The Song That Gave Him the Acceptance of the Country Community
We all know that John Denver was not originally country. The “Back Home Again” album was the first to gain him the acceptance in the country music community. His actual break out appeared three years before “Take Me Home, Country Roads.” And would you believe that “Take Me Home, Country Roads” made a little impact with listeners of country radio in 1971? Not only that, the song also peaked on at No. 50 on Billboard’s Country Chart. But, on the good side, the song was a hit in the pop world. It peaked at No. 2 on the Billboard Hot 100 Chart. Decades later, “Take Me Home Country Roads” might be the most iconic country song til now.

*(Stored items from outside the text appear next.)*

/-- SUBMIT (R68): a LOADING slot joins the tail of its class queue and TS re-evaluates; a number above 15
and a slot in another state are refused. -/
def Obligations.SubmitQueuesALoadedSlot : Prop :=
  ∀ s : State, s.resetLow = false →
    (15 < s.hp.args.b0.toNat → exec .submit s = .next (withResults 0x11 .badArgument .zero s)) ∧
    ∀ n : SlotId, s.hp.args.b0 = byteOf n.val →
      ((∀ sl, slotAt s n = some sl → sl.phase ≠ .loading) →
        exec .submit s = .next (withResults 0x11 .badState .zero s)) ∧
      ∀ sl, slotAt s n = some sl → sl.phase = .loading →
        ∃ t, exec .submit s = .next t ∧
          Reevaluated
            (withResults 0x11 .ok .zero
              { s with ts := { s.ts with
                  slots := s.ts.slots.set n (some { sl with
                    phase := .queued, attempts := 0, busyCount := 0, reason := none,
                    uncertain := false, abortPending := false })
                  queues := s.ts.queues.set sl.cls (s.ts.queues.get sl.cls ++ [n]) } }) t

/-- ABORT by the slot's state (R87). A SENDING slot is taken on the line in ONLINE: its cut leaves LAC in QUIET and
FR in RECOVER (R35, R97). In LOOP FR takes the cut as a truncation of what it has received and enters RECOVER
(R113). That the quiet count stands through the cut is read by inference (log 16); that in LOOP the reception's
chain joins the free list before the slot's is the model's choice (log 14). What completion does is
`Obligations.EndsOfAnAttempt`. -/
def Obligations.AbortByTheSlotsState : Prop :=
  ∀ s : State, s.resetLow = false →
    (15 < s.hp.args.b0.toNat → exec .abort s = .next (withResults 0x12 .badArgument .zero s)) ∧
    ∀ n : SlotId, s.hp.args.b0 = byteOf n.val →
      (slotAt s n = none → exec .abort s = .next (withResults 0x12 .badState .zero s)) ∧
      ∀ sl, slotAt s n = some sl →
        (sl.phase = .loading →
          ∃ t, exec .abort s = .next t ∧
            Reevaluated (withResults 0x12 .ok .zero
              (setSlot n none { s with bp := { s.bp with free := s.bp.free ++ sl.chain } })) t) ∧
        (sl.phase = .queued →
          ∃ t, exec .abort s = .next t ∧
            Reevaluated (withResults 0x12 .ok .zero
              (completeSlot n .aborted sl (dequeue sl.cls n s))) t) ∧
        (sl.phase = .offered → s.lac.offer = some (.slot n) →
          ∃ t, exec .abort s = .next t ∧
            Reevaluated (withResults 0x12 .ok .zero
              (completeSlot n .aborted sl
                (dequeue sl.cls n { s with lac := { s.lac with offer := none } }))) t) ∧
        (∀ u, sl.phase = .sending → s.lac.mode.drives →
          u = { s with
            lac := { s.lac with mode := .quiet, burst := none, path := [] }
            fr := { s.fr with mode := .recover, guard := false, record := none } } →
          (s.sc.station = .online ∨ s.sc.station = .loop → s.fr.record = none →
            ∃ t, exec .abort s = .next t ∧
              Reevaluated (withResults 0x12 .ok .zero (completeSlot n .aborted sl u)) t) ∧
          (∀ r, s.sc.station = .loop → s.fr.record = some r → r.candidate = false →
            ∃ t, exec .abort s = .next t ∧
              Reevaluated (withResults 0x12 .ok .zero (completeSlot n .aborted sl
                (damagedDealt r (if s.fr.mode = .check then r.length else r.received) (some r.length)
                  { Tags.none with truncated := true } u))) t)) ∧
        (sl.phase = .awaiting →
          exec .abort s = .next (withResults 0x12 .deferred .zero
            (setSlot n (some { sl with abortPending := true }) s))) ∧
        (∀ o, sl.phase = .done o → exec .abort s = .next (withResults 0x12 .tooLate .zero s))

/-- COLLECT (R86): EMPTY on an empty completion list; else the slot at the front leaves the list, its
record stands in RES0 to RES3 as 11.5 packs it, and the slot is FREE. Taken in every station state. The list
stands in the order of completion: a slot that completes joins it at its tail. -/
def Obligations.CollectTakesTheOldestRecord : Prop :=
  ∀ s : State, s.resetLow = false →
    (s.ts.completion = [] → exec .collect s = .next (withResults 0x13 .empty .zero s)) ∧
    (∀ (n : SlotId) (rest : List SlotId) (sl : Slot) (o : SlotOutcome),
      s.ts.completion = n :: rest → slotAt s n = some sl → sl.phase = .done o →
      exec .collect s = .next
        (withResults 0x13 .ok
          { b0 := byteOf (16 * (match o with
              | .delivered => 1 | .sent => 2 | .aborted => 3 | .failed => 4 | .refused => 5) + n.val)
            b1 := byteOf ((if sl.uncertain then 128 else 0)
              + (if sl.reason = none then 0 else 64) + sl.attempts)
            b2 := byteOf sl.busyCount
            b3 := match sl.reason with | none => 0 | some v => v }
          { s with ts := { s.ts with
              slots := s.ts.slots.set n none, completion := rest } })) ∧
    ∀ (n : SlotId) (o : SlotOutcome) (sl : Slot),
      (completeSlot n o sl s).ts.completion = s.ts.completion ++ [n]

/-- The two ends of an attempt. DONE (R84, R149, R145): the outcome is recorded, the chain joins the tail of the
free list and the slot the tail of the completion list, the entry of a DATA slot that held it is active no more,
and that entry is UNSYNCED with tx next seq toggled when the outcome is not DELIVERED and uncertain is set. That
only a slot that held the entry clears its active flag, and that every outcome clears abort pending, is read by
inference (log 15). Back for another attempt (R69): QUEUED at the front of its class queue, its chain kept, its
peer entry active no more. -/
def Obligations.EndsOfAnAttempt : Prop :=
  (∀ (n : SlotId) (o : SlotOutcome) (sl : Slot) (s : State),
     completeSlot n o sl s =
       { s with
         ts := { s.ts with
           slots := s.ts.slots.set n
             (some { sl with phase := .done o, chain := [], abortPending := false })
           completion := s.ts.completion ++ [n] }
         bp := { s.bp with free := s.bp.free ++ sl.chain }
         pt := match sl.kind with
           | .datagram => s.pt
           | .data => s.pt.map fun p =>
               if p.node = sl.dest then
                 { p with
                   active := p.active && !sl.holdsPeer
                   synced := p.synced && !(sl.uncertain && decide (o ≠ .delivered))
                   txSeq := if sl.uncertain ∧ o ≠ .delivered then !p.txSeq else p.txSeq }
               else p }) ∧
  (∀ (n : SlotId) (sl : Slot) (s : State),
     requeueFront n sl s =
       { s with
         ts := { s.ts with
           slots := s.ts.slots.set n (some { sl with phase := .queued })
           queues := s.ts.queues.set sl.cls (n :: s.ts.queues.get sl.cls) }
         pt := match sl.kind with
           | .datagram => s.pt
           | .data => s.pt.map fun p => if p.node = sl.dest then { p with active := false } else p })

/-- ALLOCATE, SUBMIT, ABORT and COLLECT leave the window's select and offset as they stand, and the next WINDATA
access to a slot is tested against that slot's new state at that offset (R204). The one slot command that moves an
offset is an ABORT in LOOP that makes FR keep its truncated frame in an empty queue while the RX head is selected:
that append is a change of head (R195). CLEAR sets the offset to 0 and leaves the select. -/
def Obligations.SlotCommandsLeaveTheWindow : Prop :=
  (∀ s t : State, s.resetLow = false → exec .clear s = .next t →
     t.hp.winSel = s.hp.winSel ∧ t.hp.winOfs = 0) ∧
  ∀ (c : Instr) (s t : State),
    c ∈ ([.allocate, .submit, .abort, .collect] : List Instr) → s.resetLow = false →
    exec c s = .next t →
    t.hp.winSel = s.hp.winSel ∧
    (t.hp.winOfs = s.hp.winOfs ∨
      (c = .abort ∧ s.sc.station = .loop ∧ s.hp.winSel = .rxHead ∧ s.rq.entries = [] ∧
        t.rq.entries ≠ [] ∧ t.hp.winOfs = 0)) ∧
    ∀ n : SlotId, s.hp.winSel = .slot n →
      t.hp.winOfs = s.hp.winOfs ∧
      (∀ v, (∀ sl, slotAt t n = some sl → sl.phase = .loading → sl.length ≤ s.hp.winOfs) →
        exec (.windataWrite v) t = .next { t with hp := { t.hp with
          windowError := true, winOfs := min 240 (s.hp.winOfs + 1) } }) ∧
      (∀ v sl a, slotAt t n = some sl → sl.phase = .loading → s.hp.winOfs < sl.length →
        messageAddress sl.chain s.hp.winOfs = some a →
        exec (.windataWrite v) t = .next { t with
          bp := { t.bp with mem := Memory.write t.bp.mem a v }
          hp := { t.hp with winOfs := min 240 (s.hp.winOfs + 1) } }) ∧
      ((∀ sl, slotAt t n = some sl → sl.phase.outcome = none → sl.length ≤ s.hp.winOfs) →
        exec .windataRead t = .next { t with hp := { t.hp with
          dataOut := 0, windowError := true, winOfs := min 240 (s.hp.winOfs + 1) } }) ∧
      (∀ sl a, slotAt t n = some sl → sl.phase.outcome = none → s.hp.winOfs < sl.length →
        messageAddress sl.chain s.hp.winOfs = some a →
        exec .windataRead t = .next { t with hp := { t.hp with
          dataOut := Memory.read t.bp.mem a, winOfs := min 240 (s.hp.winOfs + 1) } })

/-- What makes a slot and the notice eligible (R71, R72). An entry that a receiver decision has created in the last
place at this very moment, so that its response order stands and the quiet count has not moved since, gives no room to
a presentation taken after it (R144, first row; how long that holds is the model's choice, log 29). The offer is the
first eligible candidate in the order of rank (R73): class 0, the notice, class 1, class 2, class 3, each queue front
to back; none when none is eligible. Presenting a DATA slot (R75, R140, R142): its destination's entry stands at the
front, active, with its other fields as they stood, or new: UNSYNCED, tx next seq 0, remote busy clear, rx known
clear. -/
def Obligations.OfferIsFirstInRank : Prop :=
  (∀ (s : State) (n : SlotId), eligible s n = true ↔
     ∃ sl, slotAt s n = some sl ∧ (sl.phase = .queued ∨ sl.phase = .offered) ∧
       (s.sc.station = .online ∨ s.sc.station = .loop) ∧
       (sl.kind = .data →
         (∃ p, findPeer s.pt sl.dest = some p ∧ p.holdoff = none) ∨
         (∀ p ∈ s.pt, p.node ≠ sl.dest) ∧
           (s.pt.length < 16 ∨
             ∃ p ∈ s.pt, p.active = false ∧ p.holdoff = none ∧ freshPeer s ≠ some p.node))) ∧
  (∀ (s : State) (node : Nat), freshPeer s = some node ↔
     ∃ o, s.lac.order = some o ∧ o.dest = node ∧ o.createdAt = some s.lac.quiet) ∧
  (∀ s : State, noticeEligible s = true ↔
     (s.sc.station = .online ∨ s.sc.station = .loop) ∧
     ∃ notice, s.rq.notice = some notice ∧ notice.committed = false) ∧
  (∀ s : State,
     match chooseOffer s with
     | none => noticeEligible s = false ∧ ∀ c, ∀ n ∈ s.ts.queues.get c, eligible s n = false
     | some .notice =>
       noticeEligible s = true ∧ ∀ n ∈ s.ts.queues.urgent, eligible s n = false
     | some (.slot n) =>
       ∃ c front back, s.ts.queues.get c = front ++ n :: back ∧ eligible s n = true ∧
         (∀ m ∈ front, eligible s m = false) ∧
         (∀ d : Sys2Proof.Class, d.toNat < c.toNat → ∀ m ∈ s.ts.queues.get d, eligible s m = false) ∧
         (c ≠ .urgent → noticeEligible s = false)) ∧
  (∀ (s : State) (n : SlotId) (sl : Slot),
     schedulerBusy s = false → s.lac.mode ≠ .respond → chooseOffer s = some (.slot n) →
     s.lac.offer ≠ some (.slot n) → slotAt s n = some sl → sl.kind = .data →
     ∃ p rest, (reevaluate s).pt = p :: rest ∧
       (slotAt (reevaluate s) n) = some { sl with phase := .offered } ∧
       (∀ q, findPeer s.pt sl.dest = some q → p = { q with active := true }) ∧
       (findPeer s.pt sl.dest = none →
         p = { node := sl.dest, synced := false, txSeq := false, holdoff := none, rxKnown := false,
               rxSeq := false, rxResync := false, active := true }))

/-! ### The receive queue, the peer table and the group list -/

/-- RELEASE (R119): EMPTY on an empty queue; else the head leaves and its chain joins the tail of the free list,
RXSTALE is cleared, the stale timer restarts or stops, the window follows the head (R195). FLUSH (R120): every
entry leaves, their chains join the free list oldest first, RXSTALE and the stale timer are cleared; that a FLUSH
of an empty queue leaves the offset is the model's choice (log 31). Either leaves congestion at LOWAT (R124), with
R128 when the station is not paused. -/
def Obligations.ReleaseAndFlush : Prop :=
  (∀ s : State, s.resetLow = false →
     (s.rq.entries = [] → exec .release s = .next (withResults 0x20 .empty .zero s)) ∧
     ∀ (e : Entry) (rest : List Entry) (u : State), s.rq.entries = e :: rest →
       u = withResults 0x20 .ok (resultByte (byteOf rest.length))
         { s with
           bp := { s.bp with free := s.bp.free ++ e.chain }
           rq := { s.rq with
             entries := rest, rxStale := false
             stale := if 0 < rest.length ∧ rest.length < s.cfg.rxtrig then some 0 else none }
           hp := { s.hp with winOfs := offsetAtNewHead s } } →
       (s.rq.congested = false ∨ s.cfg.lowat < rest.length → exec .release s = .next u) ∧
       (s.rq.congested = true → rest.length ≤ s.cfg.lowat →
         ∃ t, exec .release s = .next t ∧
           (if s.rq.paused then
             t = { u with
               rq := { u.rq with congested := false }, iu := { u.iu with flowLeft := true } }
           else NoticeBuilt
             { u with rq := { u.rq with congested := false }, iu := { u.iu with flowLeft := true } } t))) ∧
  (∀ (s u : State), s.resetLow = false →
     u = withResults 0x21 .ok (resultByte (byteOf s.rq.entries.length))
       { s with
         bp := { s.bp with free := s.bp.free ++ (s.rq.entries.map Entry.chain).flatten }
         rq := { s.rq with entries := [], rxStale := false, stale := none }
         hp := { s.hp with
           winOfs := if s.rq.entries = [] then s.hp.winOfs else offsetAtNewHead s } } →
     (s.rq.congested = false → exec .flush s = .next u) ∧
     (s.rq.congested = true →
       ∃ t, exec .flush s = .next t ∧ t.rq.entries = [] ∧ t.rq.drop = s.rq.drop ∧
         t.rq.loss = s.rq.loss ∧
         (if s.rq.paused then
           t = { u with
             rq := { u.rq with congested := false }, iu := { u.iu with flowLeft := true } }
         else NoticeBuilt
           { u with rq := { u.rq with congested := false }, iu := { u.iu with flowLeft := true } } t)))

/-- PAUSE sets the paused flag; RESUME clears it, and R128 applies when that leaves the station neither
congested nor paused (R126). How new contents reach a held notice: merged with it while it is not committed
(R129), with its deferred part while it is (R130). -/
def Obligations.PauseAndResume : Prop :=
  (∀ s : State, s.resetLow = false →
     exec .pause s = .next (withResults 0x22 .ok .zero { s with rq := { s.rq with paused := true } }) ∧
     (s.rq.paused = false → exec .resume s = .next (withResults 0x23 .ok .zero s)) ∧
     (s.rq.paused = true → s.rq.congested = true →
       exec .resume s = .next
         (withResults 0x23 .ok .zero { s with rq := { s.rq with paused := false } })) ∧
     (s.rq.paused = true → s.rq.congested = false →
       ∃ t, exec .resume s = .next t ∧
         NoticeBuilt (withResults 0x23 .ok .zero { s with rq := { s.rq with paused := false } }) t)) ∧
  (∀ held new : Named, held.merge new =
     match held, new with
     | .all, _ => .all
     | .list _, .all => .all
     | .list a, .list b =>
       if 16 < (a ++ b.filter fun x => decide (x ∉ a)).length then .all
       else .list (a ++ b.filter fun x => decide (x ∉ a))) ∧
  (∀ (n : Notice) (new : Named),
     (n.committed = false → n.add new = { n with contents := n.contents.merge new }) ∧
     (n.committed = true → n.add new = { n with deferred :=
       match n.deferred with
       | none => some new
       | some d => some (d.merge new) }))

John Denver followed it up with “Rocky Mountain High” and “Sunshine On My Shoulders.” These two were also major pop hits, however, they had troubles making the country radio play these songs. Everything changed with “Back Home Again” album.
Eleven months after peaking at No. 1 of “Back Home Again” on Billboard’s Hot Country Singles chart, the Country Music Association named it “Song Of The Year” in October 1975. Deemed as an “interloper” by a large part of the Nashville establishment, John Denver’s win in this category and him winning the “Entertainer of the Year” that same night, prompted a mountain of controversy. This was exhibited for all the world to see by Charlie Rich’s live on-air meltdown on the CMA telecast when he set a fire the announcement that Denver had won. The embarrassing incident hastened an early close with John Denver’s brief Nashville association.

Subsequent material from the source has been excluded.